6. (SBU) Nyangoma also suggested that another international
commission be created to shed light on all suspected crimes
against humanity and human rights committed by the current
administration, such as the extrajudicial killings in Muyinga
and the arrest and prosecution of the suspected coup plotters
in 2006. Noted for his staunch allegiance to a strong
judicial process, Nyangoma questioned why Nkurunziza's
administration insists on separating justice from
reconciliation. In the spirit of the Arusha peace accords,
Nyangoma advocates the installation of a truth and
reconciliation committee to investigate the abuses of the
past. At his suggestion, the pillars of the committee's work
would support the identification of crimes, the procedures
for pardons, and the process for reconciliation.

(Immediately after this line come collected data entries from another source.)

-- ==== Sys2Proof/Machine/Storage.lean ====
section
/-! DEFINITION. Sys2Proof/Machine/Storage.lean: translation at the home (02 R30 to R36), the vault with its encryption
(18 R380), L2's dirty lines (03 R49), tags and poison (03 R60), format windows and views (04 R71 to R77), pane space and
the edge tier (03 R56). -/

namespace Sys2Proof.Machine

-- Where the cells of vault, pane and edge space stand in the model's memory (log 1).
def vKey (t b : Nat) : Nat := t * 2 ^ 31 + b
def pKey (t b : Nat) : Nat := t * 2 ^ 31 + 2 ^ 30 + b
def eKey (ch b : Nat) : Nat := 2 ^ 50 + ch * 2 ^ 41 + b

/-- Page size of a size code (Table 2.6). -/
def pageBytes (sz : Nat) : Nat := 4096 * 4 ^ sz
/-- Level of a leaf with this size code (Table 2.6). -/
def leafLevel (sz : Nat) : Nat := if sz ≤ 3 then 3 else if sz ≤ 8 then 2 else if sz = 9 then 1 else 0
/-- Index of a walk level (R31). -/
def walkIdx (level off : Nat) : Nat :=
  if level = 1 then off / 2 ^ 30 % 1024 else if level = 2 then off / 2 ^ 20 % 1024 else off / 2 ^ 12 % 256

/-- A word of physical vault memory, as L2 and the walker read it. -/
def phys64 (s : State) (t : Tile) (a : Nat) : Word := leWord (cgets s.mem (vKey t a) 8)

/-- R33: the walk from a level's table, without the access check: base and leaf. -/
def walkGo (s : State) (t : Tile) (off : Nat) : Nat → Nat → Nat → Except Cause Word
  | 0, _, _ => .error .table
  | fuel + 1, level, a =>
    let e := phys64 s t (a + 8 * walkIdx level off)
    let k := fld e 0 2
    if k = 0 then .error .unmapped
    else if k = 3 then .error .table
    else if k = 2 then
      if fld e 30 34 ≠ 0 ∨ fld e 2 9 ≠ 0 then .error .table
      else if level = 3 then .error .table
      else if level = 1 ∧ fld e 11 19 * 2048 % 8192 ≠ 0 then .error .table
      else walkGo s t off fuel (level + 1) (fld e 11 19 * 2048)
    else if fld e 62 2 ≠ 0 ∨ fld e 30 18 ≠ 0 ∨ fld e 2 10 ≠ 0 then .error .table
    else if leafLevel (fld e 48 4) ≠ level then .error .table
    else if fld e 12 18 * 4096 % pageBytes (fld e 48 4) ≠ 0 then .error .table
    else if bit e 53 && !bit e 52 then .error .table
    else if bit e 56 && (bit e 53 || !bit e 54) then .error .table
    else .ok e

/-- R33: the leaf of a vault-space offset. -/
def walk (s : State) (t : Tile) (off : Nat) : Except Cause Word :=
  let v := (s.tile t).vtb
  if bit v 0 then walkGo s t off 3 1 (fld v 13 17 * 8192) else .error .unmapped

/-- R34 on a leaf, in the order the home makes the checks; a slot that is EMPTY acts as REVOKED (R380). -/
def leafCheck (x : TileSt) (e : Word) (k : Acc) : Option Cause :=
  if k.fetch && !bit e 54 then some .protection
  else if !k.fetch && !k.write && !bit e 52 then some .protection
  else if k.write && !bit e 53 then some .protection
  else if k.sync && !bit e 55 then some .syncPage
  else if fld e 58 4 ≠ 0 ∧ (match x.key (fld e 58 4) with | .loaded _ _ => false | _ => true) = true then some .revoked
  else if k.tub && fld e 58 4 != 0 then some .cipher
  else if k.tub && !bit e 57 then some .notVis
  else none

/-- A translated access: physical vault address and key id. -/
structure Xl where
  pa : Nat
  key : Nat
  sy : Bool
  deriving DecidableEq, Repr

/-- The physical address that a leaf gives an offset. -/
def leafXl (e : Word) (off : Nat) : Xl :=
  ⟨fld e 12 18 * 4096 + off % pageBytes (fld e 48 4), fld e 58 4, bit e 55⟩

/-- The 8-byte words that n bytes from a cell key touch, and those they cover whole. -/
def wordsOf (a n : Nat) : List Nat := (List.range ((a + n - 1) / 8 - a / 8 + 1)).map (a / 8 + ·)
def wholeWords (a n : Nat) : List Nat := (wordsOf a n).filter fun w => decide (a ≤ 8 * w) && decide (8 * w + 8 ≤ a + n)

-- Arrays, checks and poison (R55, R58, R60, R417).
/-- R55: whether n bytes of a tile's vault (region 0) or pane space lie in an array in part; an L2 way group holds no byte of its own
in the model, and a bank group holds whole sectors (log 78). -/
def inArr (x : TileSt) (region b n : Nat) : Arr → Bool
  | .pane h =>
    let p := x.pane h.val
    region == 1 && decide (256 * p.base < b + n) && decide (b < 256 * p.base + p.nslot * (256 * 2 ^ p.ssz))
  | .l2 _ => false
  | .bank g => region == 0 && (List.range ((b + (n - 1)) / 32 - b / 32 + 1)).any fun i => Config.bankGroup (b / 32 + i) % 8 == g.val
/-- The tile, region and byte of a vault or pane word, by its number: region 1 is pane space. Edge words have none. -/
def wordHome (w : Nat) : Option (Nat × Nat × Nat) :=
  if 2 ^ 47 ≤ w then none else some (8 * w / 2 ^ 31, 8 * w / 2 ^ 30 % 2, 8 * w % 2 ^ 30)
/-- Whether a word lies in an array of a tile that is in retention. -/
def inRetained (s : State) (w : Nat) : Bool :=
  match wordHome w with
  | some (t, r, b) => (s.tile t).retained.any (inArr (s.tile t) r b 8)
  | none => false
/-- Whether the L2 of its tile holds a word in a dirty line. -/
def inDirty (s : State) (w : Nat) : Bool :=
  match wordHome w with
  | some (t, 0, b) => (afind (s.tile t).dirty (b / 128)).isSome
  | _ => false
/-- Table 3.6, KIND: the check that meets a word's error when a tile core or engine reads it. -/
def checkKind (s : State) (w : Nat) : Nat :=
  if inDirty s w then 2 else if inRetained s w then 3 else match wordHome w with | some (_, 1, _) => 4 | _ => 1
/-- The words that one error makes bad: a sector of a dirty L2 line or of a retained array, else the word (Table 3.4). -/
def errorWords (s : State) (w : Nat) : List Nat :=
  if inDirty s w || inRetained s w then (List.range 4).map (w / 4 * 4 + ·) else [w]
/-- The syndrome word of Table 3.6. -/
def synWord (kind : Nat) (stored : Bool) (w : Nat) : Word :=
  w64 (kind * 2 ^ 12 + (if stored then 0xFFF else if kind ≤ 3 then (Config.syndrome w).toNat else 0))
/-- R58, R417: the trap of a word that a crossbar has poisoned on its way. -/
def parityTrap (a : Word) : Trap := { cause := .poison, addr := a, syn := synWord 5 false 0 }
/-- Whether a read of a word meets an error not met before. -/
def latentAt (s : State) (w : Nat) : Bool := (errorWords s w).any fun v => s.latent.contains v
/-- R417: the trap of a poisoned word, or of a word whose error this read finds, with all the words that the error makes bad. Where
an access meets several bad words the syndrome is that of the first stored poisoned one, else of the first found (DESIGN CHOICE,
log 106). -/
def poisonTrap (s : State) (a n : Nat) : Option Trap :=
  let ws := if n = 0 then [] else wordsOf a n
  match ws.find? (fun w => s.poison.contains w) with
  | some w => some { cause := .poison, syn := synWord (checkKind s w) true w }
  | none =>
    match ws.find? (latentAt s) with
    | some w => some { cause := .poison, syn := synWord (checkKind s w) false w, newPoison := (errorWords s w).map fun v => (v, false) }
    | none => none
/-- The poisoned words and the words with an unmet error that the vault of a tile itself holds beneath L2, in the line of a byte. -/
def beneathBad (s : State) (t b : Nat) : List Nat × List Nat :=
  match afind (s.tile t).dirty (b / 128) with
  | some d => (d.poison, d.latent)
  | none => (s.poison, s.latent)
/-- R417 for a tuber access, which reads the vault beneath L2 (06 R126). -/
def poisonBeneath (s : State) (t b n : Nat) : Option Trap :=
  let ws := if n = 0 then [] else wordsOf (vKey t b) n
  let kind (w : Nat) : Nat := if inRetained s w then 3 else 1
  let unit (w : Nat) : List Nat := if inRetained s w then (List.range 4).map (w / 4 * 4 + ·) else [w]
  match ws.find? (fun w => (beneathBad s t (8 * w % 2 ^ 30)).1.contains w) with
  | some w => some { cause := .poison, syn := synWord (kind w) true w }
  | none =>
    match ws.find? (fun w => (unit w).any fun v => (beneathBad s t (8 * w % 2 ^ 30)).2.contains v) with
    | some w => some { cause := .poison, newPoison := (unit w).map fun v => (v, true), syn := synWord (kind w) false w }
    | none => none

/-- Errors that a check of some words meets: the words that they make bad are poisoned from now on (R58, R417). -/
def meetErrors (s : State) (ws : List Nat) : State :=
  let hit := (s.latent.filter fun w => ws.contains w).flatMap (errorWords s)
  if hit.isEmpty then s else { s with poison := hit.foldl sadd s.poison, latent := s.latent.filter fun w => !hit.contains w }
/-- R55: an array leaves retention; the errors that its DEC-TED check finds poison their sectors' words. -/
def exitArr (s : State) (t : Tile) (a : Arr) : State :=
  let x := s.tile t
  if x.retained.contains a then
    let s := meetErrors s (s.latent.filter fun w => match wordHome w with | some (u, r, b) => u == t && inArr x r b 8 a | none => false)
    s.modTile t fun x => { x with retained := x.retained.filter fun b => b != a }
  else s
/-- R55: an access of n bytes of a tile's vault or pane space waits until the arrays it uses have left retention; one through
L2 uses its way groups, and the vault only where no dirty line serves it (log 78). -/
def wakeArrays (s : State) (t region b n : Nat) (l2 : Bool) : State :=
  let x := s.tile t
  if x.retained.isEmpty then s
  else
    let uses (a : Arr) : Bool := match a with
      | .l2 _ => l2
      | a => inArr x region b n a && !(l2 && (afind x.dirty (b / 128)).isSome)
    (x.retained.filter uses).foldl (fun s a => exitArr s t a) s
/-- R55: the arrays of some uses leave retention. -/
def wakeAll (s : State) (l : List Touch) : State := l.foldl (fun s u => wakeArrays s u.t u.region u.at_ u.n u.l2) s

7. (SBU) In closing, Nyangoma stated that the international
community has a responsibility to ensure that the GOB is
acting in the interest of peace and democracy. He asked that
the U.S. exert pressure on Nkurunziza's administration in
order to get the government back on the right track.
Nyangoma additionally asked for U.S. assistance in pressuring
the GOB for his reinstatement into the National Assembly, a
position he held before his departure to Europe. The
Ambassador expressed Washington's desire to help in any
capacity but also insisted that the principal political
players, who are very familiar with each other, act with
goodwill in their own negotiations and work toward
compromises that promote stability and a peaceful future for
Burundi's people. In response, Nyangoma explained that there
is not always straightforward and honest language, as in the
case of the Arusha talks, in the discussions between his
peers. The Ambassador suggested that Nyangoma would provide
a great service to Burundi by approaching those inside and
outside of government to help them learn to speak to each
other in the manner he experienced in Arusha. She
characterized Nyangoma as a 'patriot' to Burundi's people and
patriots work for the good of the country and not for
personal gain.

8. (U) Leonard Nyangoma has been a key figure in Burundi
politics for over 20 years. A teacher by profession, Mr.
Nyangoma became affiliated with the Union for National
Progress (UPRONA) party in the 1980's. He is among the
founders of the Front for Democracy in Burundi (FRODEBU)
party and after FRODEBU's victory in the elections of 1993,
Nyangoma was appointed the Minister of the Interior. In
April of 1994, Nyangoma deserted the FRODEBU party and
created the CNDD party. Although the party eventually split,
Nyangoma remained the president of the original CNDD faction
and participated in the Arusha talks in that capacity.
During the 2005 elections, Nyangoma was elected to the
Parliament representing Bururi with his CNDD party gaining 5
seats in the National Assembly. Fearing for his life after
being accused of harboring weapons and of participating in
the fabricated plot to overthrow the government in 2006,
Nyangoma fled to Europe. A few months later, on the grounds
of desertion, he was removed from the National Assembly.
Nyangoma returned to Burundi on July 15.

9. (SBU) Comment: Nyangoma is well-respected among the
people as a man dedicated to the democratic process as well
as to peace and stability for Burundi. It is surprising that
his discussions with the Ambassador did not focus on any
future efforts on his part to work within the current
political structure to mitigate the ongoing issues, but
instead his visit centered on the ineffectiveness of the
current administration and the need to form a new government.
There can be little disagreement with his analysis of the
current situation or perhaps with many of his suggestions for

putting Burundi,s democratic mission back on track; however,
Burundi would be better served by his leadership in bringing
the government and the major opposition parties to the
negotiating table. His political aspirations are clear and
it is speculated by political observers that the CNDD party
leader, through an alliance with FRODEBU and possibly the
PALIPEHUTU-FNL, could be the next president of Burundi. To
that end, it would be in Nyangoma's best interest to work
towards being part of the solution to Burundi's current
political woes rather than towards the detriment of
Nkurunziza's administration. End Comment.